Last fall, one evening when the Pennsylvanian air was icy and thick with the promise of a wicked winter (a promise that wasn't kept...thankfully) I planted two large packets of daffodils on the grave, nine in each of the four corners and then mulched the top. It had been mucky but satisfying work, a sort of labor of love performed in the dusky solitude. It also brought to mind another beloved dog I'd once owned.

Sandy was a corgi-terrier mix and I'd had him when I was a kid back in Northern Ireland and he'd died prematurely, poisoned by the British Army who used to sneak up to people's houses late at night and listen at the windows in hopes of hearing people talk about being in the IRA or planning something, etc. (I lived in a staunchly Nationalist area.) To stop the dogs barking, they fed them poisoned meat to kill them and my Sandy must have ate a piece because I found him dead, his mouth caked with spent froth, in the garage next morning. Anyway, Mum allowed me to take the day off school to grieve and I held his rigid corpse for hours before I wrapped my school tie around his neck and buried him in the garden. (Thanks for that, Mum.)

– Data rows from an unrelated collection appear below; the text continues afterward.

/-- A second boundary of the base that PPS_OUT names (R564). -/
def State.ppsPulse (s : State) : State :=
  let b := fld s.timeGlobal 3 1
  let on := if b = 5 then true else b < 5 && (s.base b).st != .off && (s.base b).st != .unset
  if on then s.out (.ppsOut (10 * fld s.timeGlobal 4 4)) else s

/-! ## PTP (R565–R567, R573) -/

def State.updPtp (s : State) (b : Nat) (f : PtpState → PtpState) : State := s.updBase b fun x => { x with ptp := f x.ptp }

/-- An announce as the best-master algorithm compares it: priority1, class, accuracy, variance, priority2, grandmaster, steps
removed, source port; then how often it has been heard, up to 2. -/
def announceKey (m : PtpMsg) : List Byte :=
  le 1 m.priority1 ++ le 1 m.clockClass ++ le 1 m.accuracy ++ (le 2 m.variance).reverse ++ le 1 m.priority2 ++ fit 8 m.gm ++
    (le 2 m.stepsRemoved).reverse ++ fit 10 m.source

def lexLt : List Byte → List Byte → Bool
  | a :: as, b :: bs => if a = b then lexLt as bs else a.toNat < b.toNat
  | _, _ => false

/-- Qualified foreign masters: heard at least twice. -/
def PtpState.qualified (p : PtpState) : List (List Byte) := p.foreign.filter (fun k => fld k 26 1 == 2)

/-- The best of them becomes the parent; a change of grandmaster raises TIM_MASTER_CHANGED. -/
def State.selectMaster (s : State) (b : Nat) : State :=
  let p := (s.base b).ptp
  match (sortBy lexLt p.qualified).head? with
  | none => s.updPtp b fun p => { p with master := false }
  | some k =>
    let s := s.updPtp b fun p =>
      { p with master := true, parent := sub k 16 10, grandmaster := sub k 6 8, clockClass := fld k 1 1, accuracy := fld k 2 1,
               variance := leNat (sub k 3 2).reverse, priority1 := fld k 0 1, priority2 := fld k 5 1,
               steps := leNat (sub k 14 2).reverse }
    if p.grandmaster ≠ sub k 6 8 then s.raise 0x0603 srcDevice (le 1 b ++ zeros 7 ++ sub k 6 8) else s

/-- The announce interval in ns. -/
def Base.announceNs (b : Base) : Nanos :=
  let k := sfld b.ent 9 1
  if 0 ≤ k then sec (2 ^ k.toNat) else sec 1 / 2 ^ (-k).toNat

/-- An Announce is heard. A foreign master qualifies with the second one within four announce intervals (PRESUMED from IEEE 1588;
assumption 29). -/
def State.announce (s : State) (b : Nat) (m : PtpMsg) : State :=
  let k := announceKey m
  let src := sub k 16 10
  let p := (s.base b).ptp
  let seen := match p.foreign.find? (fun f => sub f 16 10 == src) with
    | some f => if decide (s.now ≤ fld f 27 8 + 4 * (s.base b).announceNs) then min 2 (fld f 26 1 + 1) else 1
    | none => 1
  let rest := p.foreign.filter (fun f => sub f 16 10 != src)
  let s := s.updPtp b fun p =>
    { p with announces := p.announces + 1, foreign := (rest ++ [k ++ le 1 seen ++ le 8 s.now]).drop (rest.length + 1 - 16) }
  if m.stepsRemoved < 255 then s.selectMaster b else s

/-- The announce receipt timeout, since the parent's last Announce: the parent is no longer qualified; without another, HOLDOVER (R553). -/
def State.announceTimeout (s : State) (b : Nat) : State :=
  let x := s.base b
  let heard := ((x.ptp.foreign.find? (fun f => sub f 16 10 == x.ptp.parent)).map (fun f => fld f 27 8)).getD 0
  if !(x.entry.isSome && x.source = 1 && x.ptp.master) || decide (s.now < heard + fld x.ent 11 1 * x.announceNs) then s
  else
    let s := (s.updPtp b fun p => { p with foreign := p.foreign.filter (fun f => sub f 16 10 != p.parent) }).selectMaster b
    if (s.base b).ptp.master then s else s.holdover b

/-- The base's time in whole ns. -/
def Base.stamp (b : Base) : Int := b.time / 4294967296

/-- A Sync has been timed: master-to-device difference, and an update once the path delay is known. -/
def State.synced (s : State) (b : Nat) (arrival origin : Int) : State :=
  let s := s.updPtp b fun p => { p with lastMs := arrival - origin }
  let x := s.base b
  if !x.ptp.haveDelay then s
  else
    let s := s.updPtp b fun p => { p with syncs := p.syncs + 1 }
    s.servo b ((arrival - origin - x.ptp.pathDelay : Int) - (x.asymmetry : Rat) / 2)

We bought Spice's daffodils on a whim. We'd been visiting a local garden store and happened to notice them in a bin--an 'end of season' sale sort of bin--and as we hadn't decided how to mark his grave, they seemed the perfect answer. We figured they'd beautify the area in spring and be a lasting reminder.

To my surprise, when we arrived at the grave last Friday, the daffodils were in vibrant bloom, most of them anyway. It was like our dog was giving us a gift.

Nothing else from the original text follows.